» DIRECTIONS:
One range is to be output from the listing below, exactly as written: the line with "## Registers -/" to the line with "of the refusal", both kept.

» SOURCE DATA:
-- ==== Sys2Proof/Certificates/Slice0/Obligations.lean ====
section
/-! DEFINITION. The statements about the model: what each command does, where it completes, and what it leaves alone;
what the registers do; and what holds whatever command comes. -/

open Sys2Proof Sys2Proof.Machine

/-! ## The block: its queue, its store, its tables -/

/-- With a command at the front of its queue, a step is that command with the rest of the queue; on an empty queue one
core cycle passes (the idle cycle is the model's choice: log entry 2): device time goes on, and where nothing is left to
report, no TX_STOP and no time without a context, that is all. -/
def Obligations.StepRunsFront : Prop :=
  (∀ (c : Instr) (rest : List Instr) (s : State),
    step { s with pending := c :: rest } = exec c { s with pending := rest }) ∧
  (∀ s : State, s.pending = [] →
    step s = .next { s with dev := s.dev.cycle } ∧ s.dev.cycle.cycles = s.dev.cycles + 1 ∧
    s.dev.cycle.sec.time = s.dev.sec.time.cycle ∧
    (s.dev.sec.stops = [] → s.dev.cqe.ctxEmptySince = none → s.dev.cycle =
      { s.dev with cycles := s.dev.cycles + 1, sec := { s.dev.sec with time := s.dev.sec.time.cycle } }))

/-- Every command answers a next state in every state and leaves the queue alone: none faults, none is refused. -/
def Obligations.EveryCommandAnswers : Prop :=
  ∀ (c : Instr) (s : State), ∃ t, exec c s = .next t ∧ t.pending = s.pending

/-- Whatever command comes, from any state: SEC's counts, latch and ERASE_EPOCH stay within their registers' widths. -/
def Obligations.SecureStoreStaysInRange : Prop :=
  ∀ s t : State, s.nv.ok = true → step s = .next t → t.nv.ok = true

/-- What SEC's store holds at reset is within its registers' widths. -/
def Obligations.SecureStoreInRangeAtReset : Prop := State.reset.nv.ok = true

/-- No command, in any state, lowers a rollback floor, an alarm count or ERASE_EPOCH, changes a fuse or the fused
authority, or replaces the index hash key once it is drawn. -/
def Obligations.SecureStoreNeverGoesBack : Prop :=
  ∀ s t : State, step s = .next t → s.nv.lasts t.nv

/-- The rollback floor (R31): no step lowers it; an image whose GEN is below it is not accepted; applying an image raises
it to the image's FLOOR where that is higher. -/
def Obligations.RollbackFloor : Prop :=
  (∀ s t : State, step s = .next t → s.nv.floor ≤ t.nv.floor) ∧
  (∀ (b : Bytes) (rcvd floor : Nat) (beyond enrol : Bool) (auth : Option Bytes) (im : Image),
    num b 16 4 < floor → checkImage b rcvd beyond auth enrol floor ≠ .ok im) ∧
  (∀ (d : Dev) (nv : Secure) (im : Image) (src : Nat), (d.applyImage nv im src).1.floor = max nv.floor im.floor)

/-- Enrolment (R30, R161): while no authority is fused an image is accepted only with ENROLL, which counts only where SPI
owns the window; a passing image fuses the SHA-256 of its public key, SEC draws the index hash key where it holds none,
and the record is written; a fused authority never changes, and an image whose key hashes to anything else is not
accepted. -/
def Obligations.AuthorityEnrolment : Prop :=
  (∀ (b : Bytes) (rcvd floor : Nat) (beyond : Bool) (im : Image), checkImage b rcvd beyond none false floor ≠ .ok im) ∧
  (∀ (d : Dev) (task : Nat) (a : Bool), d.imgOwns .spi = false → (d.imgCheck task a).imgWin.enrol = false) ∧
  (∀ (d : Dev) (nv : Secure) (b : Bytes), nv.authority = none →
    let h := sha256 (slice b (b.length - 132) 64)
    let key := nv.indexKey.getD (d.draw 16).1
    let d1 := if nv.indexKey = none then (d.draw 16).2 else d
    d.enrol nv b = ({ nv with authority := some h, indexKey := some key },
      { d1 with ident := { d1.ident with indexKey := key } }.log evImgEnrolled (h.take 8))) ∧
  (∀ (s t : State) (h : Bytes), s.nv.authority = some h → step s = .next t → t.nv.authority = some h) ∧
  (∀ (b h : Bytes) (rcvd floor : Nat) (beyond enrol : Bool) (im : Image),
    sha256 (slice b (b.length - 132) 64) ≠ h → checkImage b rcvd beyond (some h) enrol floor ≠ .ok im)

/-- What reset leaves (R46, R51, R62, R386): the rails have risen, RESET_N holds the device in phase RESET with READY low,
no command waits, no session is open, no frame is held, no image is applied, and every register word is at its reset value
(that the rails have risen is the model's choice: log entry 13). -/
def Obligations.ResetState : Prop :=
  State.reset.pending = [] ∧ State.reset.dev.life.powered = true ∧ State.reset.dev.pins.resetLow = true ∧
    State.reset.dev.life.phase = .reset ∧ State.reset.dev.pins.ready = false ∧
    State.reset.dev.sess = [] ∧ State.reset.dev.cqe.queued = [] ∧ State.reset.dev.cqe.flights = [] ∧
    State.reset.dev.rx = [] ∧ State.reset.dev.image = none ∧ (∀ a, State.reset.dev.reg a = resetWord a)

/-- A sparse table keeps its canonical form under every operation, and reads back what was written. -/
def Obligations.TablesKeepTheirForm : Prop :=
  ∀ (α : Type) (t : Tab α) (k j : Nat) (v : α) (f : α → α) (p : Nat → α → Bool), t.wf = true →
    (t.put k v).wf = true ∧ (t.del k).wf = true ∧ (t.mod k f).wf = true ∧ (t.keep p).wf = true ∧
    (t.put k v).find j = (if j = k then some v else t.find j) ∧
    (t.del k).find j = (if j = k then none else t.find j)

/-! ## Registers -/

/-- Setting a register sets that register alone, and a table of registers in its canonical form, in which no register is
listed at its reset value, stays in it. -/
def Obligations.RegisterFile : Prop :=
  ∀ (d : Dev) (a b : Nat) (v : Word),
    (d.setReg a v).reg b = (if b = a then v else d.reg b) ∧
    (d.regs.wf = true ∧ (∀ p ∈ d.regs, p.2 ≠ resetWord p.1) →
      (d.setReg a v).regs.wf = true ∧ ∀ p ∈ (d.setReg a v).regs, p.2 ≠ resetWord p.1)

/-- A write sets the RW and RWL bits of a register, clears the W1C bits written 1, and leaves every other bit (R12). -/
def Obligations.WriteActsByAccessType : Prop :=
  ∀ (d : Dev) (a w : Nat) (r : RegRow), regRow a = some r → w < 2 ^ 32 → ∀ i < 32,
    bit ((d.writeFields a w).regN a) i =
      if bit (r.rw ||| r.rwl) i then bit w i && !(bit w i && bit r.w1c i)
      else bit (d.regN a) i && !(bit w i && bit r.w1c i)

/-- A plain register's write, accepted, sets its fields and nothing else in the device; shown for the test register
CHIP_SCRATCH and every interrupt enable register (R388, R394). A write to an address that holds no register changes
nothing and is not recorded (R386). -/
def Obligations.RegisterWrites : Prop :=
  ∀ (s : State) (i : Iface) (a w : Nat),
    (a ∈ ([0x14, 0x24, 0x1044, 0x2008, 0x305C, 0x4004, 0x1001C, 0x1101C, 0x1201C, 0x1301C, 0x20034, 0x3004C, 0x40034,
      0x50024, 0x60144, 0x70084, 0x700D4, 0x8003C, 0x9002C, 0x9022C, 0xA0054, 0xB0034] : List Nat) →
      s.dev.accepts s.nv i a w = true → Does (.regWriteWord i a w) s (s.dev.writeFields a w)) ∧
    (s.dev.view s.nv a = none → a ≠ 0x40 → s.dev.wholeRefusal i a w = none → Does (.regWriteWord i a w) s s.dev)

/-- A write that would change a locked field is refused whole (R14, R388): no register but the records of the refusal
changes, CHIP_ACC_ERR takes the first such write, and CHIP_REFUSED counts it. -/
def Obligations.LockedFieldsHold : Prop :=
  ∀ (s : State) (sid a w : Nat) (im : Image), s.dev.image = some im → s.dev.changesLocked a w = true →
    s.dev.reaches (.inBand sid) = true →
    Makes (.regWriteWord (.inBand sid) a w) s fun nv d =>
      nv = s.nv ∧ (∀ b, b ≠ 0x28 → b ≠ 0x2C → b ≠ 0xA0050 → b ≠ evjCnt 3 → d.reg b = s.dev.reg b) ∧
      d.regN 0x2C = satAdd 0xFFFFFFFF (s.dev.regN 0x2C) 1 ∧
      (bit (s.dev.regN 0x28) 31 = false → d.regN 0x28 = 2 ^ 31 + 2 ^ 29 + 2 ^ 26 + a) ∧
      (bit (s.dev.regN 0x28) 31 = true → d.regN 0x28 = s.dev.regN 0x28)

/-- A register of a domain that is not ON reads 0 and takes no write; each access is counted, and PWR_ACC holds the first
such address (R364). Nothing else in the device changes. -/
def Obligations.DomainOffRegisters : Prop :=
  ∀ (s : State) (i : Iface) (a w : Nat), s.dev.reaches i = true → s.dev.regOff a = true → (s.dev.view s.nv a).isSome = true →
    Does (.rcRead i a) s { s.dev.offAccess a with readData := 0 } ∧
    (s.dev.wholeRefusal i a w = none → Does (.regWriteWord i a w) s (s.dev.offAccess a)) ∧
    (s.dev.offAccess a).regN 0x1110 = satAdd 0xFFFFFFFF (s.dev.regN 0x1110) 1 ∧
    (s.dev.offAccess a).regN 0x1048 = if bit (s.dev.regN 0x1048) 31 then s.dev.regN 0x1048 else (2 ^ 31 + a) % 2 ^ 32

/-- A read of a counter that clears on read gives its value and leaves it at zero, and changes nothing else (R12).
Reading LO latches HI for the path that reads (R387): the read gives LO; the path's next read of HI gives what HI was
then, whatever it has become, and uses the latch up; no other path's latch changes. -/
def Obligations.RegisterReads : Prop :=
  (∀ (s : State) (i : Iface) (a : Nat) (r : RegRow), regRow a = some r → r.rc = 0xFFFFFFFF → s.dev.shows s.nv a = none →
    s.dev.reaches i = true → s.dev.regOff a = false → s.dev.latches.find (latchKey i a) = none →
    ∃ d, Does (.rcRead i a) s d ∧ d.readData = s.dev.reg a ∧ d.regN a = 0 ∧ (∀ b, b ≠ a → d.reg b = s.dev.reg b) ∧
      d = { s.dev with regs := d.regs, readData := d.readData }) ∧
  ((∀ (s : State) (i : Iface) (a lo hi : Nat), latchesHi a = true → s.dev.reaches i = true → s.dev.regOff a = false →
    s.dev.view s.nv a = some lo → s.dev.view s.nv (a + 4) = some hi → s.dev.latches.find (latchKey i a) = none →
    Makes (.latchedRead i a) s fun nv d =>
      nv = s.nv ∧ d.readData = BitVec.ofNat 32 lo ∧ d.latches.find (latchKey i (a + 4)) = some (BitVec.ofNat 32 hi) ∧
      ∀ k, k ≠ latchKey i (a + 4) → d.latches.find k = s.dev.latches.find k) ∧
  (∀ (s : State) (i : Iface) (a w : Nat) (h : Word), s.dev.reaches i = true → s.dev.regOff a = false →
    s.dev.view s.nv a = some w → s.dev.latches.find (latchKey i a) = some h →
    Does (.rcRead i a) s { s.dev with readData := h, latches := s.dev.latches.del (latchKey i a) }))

---

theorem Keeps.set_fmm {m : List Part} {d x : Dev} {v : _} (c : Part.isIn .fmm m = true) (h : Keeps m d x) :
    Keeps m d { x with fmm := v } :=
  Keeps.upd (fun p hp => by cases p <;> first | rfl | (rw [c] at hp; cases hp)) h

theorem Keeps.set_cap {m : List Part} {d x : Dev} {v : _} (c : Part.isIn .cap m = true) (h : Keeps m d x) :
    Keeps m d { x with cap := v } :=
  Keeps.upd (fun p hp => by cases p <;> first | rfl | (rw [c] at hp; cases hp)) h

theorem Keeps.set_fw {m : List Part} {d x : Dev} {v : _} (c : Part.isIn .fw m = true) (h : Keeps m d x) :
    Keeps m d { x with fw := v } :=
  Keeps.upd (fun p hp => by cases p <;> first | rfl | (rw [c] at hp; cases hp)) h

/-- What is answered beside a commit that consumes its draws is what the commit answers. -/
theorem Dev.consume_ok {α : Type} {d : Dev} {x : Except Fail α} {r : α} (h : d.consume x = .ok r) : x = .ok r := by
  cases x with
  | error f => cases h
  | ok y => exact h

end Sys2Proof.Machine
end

» SOLVED PROBLEM:
/-! ## Registers -/

/-- Setting a register sets that register alone, and a table of registers in its canonical form, in which no register is
listed at its reset value, stays in it. -/
def Obligations.RegisterFile : Prop :=
  ∀ (d : Dev) (a b : Nat) (v : Word),
    (d.setReg a v).reg b = (if b = a then v else d.reg b) ∧
    (d.regs.wf = true ∧ (∀ p ∈ d.regs, p.2 ≠ resetWord p.1) →
      (d.setReg a v).regs.wf = true ∧ ∀ p ∈ (d.setReg a v).regs, p.2 ≠ resetWord p.1)

/-- A write sets the RW and RWL bits of a register, clears the W1C bits written 1, and leaves every other bit (R12). -/
def Obligations.WriteActsByAccessType : Prop :=
  ∀ (d : Dev) (a w : Nat) (r : RegRow), regRow a = some r → w < 2 ^ 32 → ∀ i < 32,
    bit ((d.writeFields a w).regN a) i =
      if bit (r.rw ||| r.rwl) i then bit w i && !(bit w i && bit r.w1c i)
      else bit (d.regN a) i && !(bit w i && bit r.w1c i)

/-- A plain register's write, accepted, sets its fields and nothing else in the device; shown for the test register
CHIP_SCRATCH and every interrupt enable register (R388, R394). A write to an address that holds no register changes
nothing and is not recorded (R386). -/
def Obligations.RegisterWrites : Prop :=
  ∀ (s : State) (i : Iface) (a w : Nat),
    (a ∈ ([0x14, 0x24, 0x1044, 0x2008, 0x305C, 0x4004, 0x1001C, 0x1101C, 0x1201C, 0x1301C, 0x20034, 0x3004C, 0x40034,
      0x50024, 0x60144, 0x70084, 0x700D4, 0x8003C, 0x9002C, 0x9022C, 0xA0054, 0xB0034] : List Nat) →
      s.dev.accepts s.nv i a w = true → Does (.regWriteWord i a w) s (s.dev.writeFields a w)) ∧
    (s.dev.view s.nv a = none → a ≠ 0x40 → s.dev.wholeRefusal i a w = none → Does (.regWriteWord i a w) s s.dev)

/-- A write that would change a locked field is refused whole (R14, R388): no register but the records of the refusal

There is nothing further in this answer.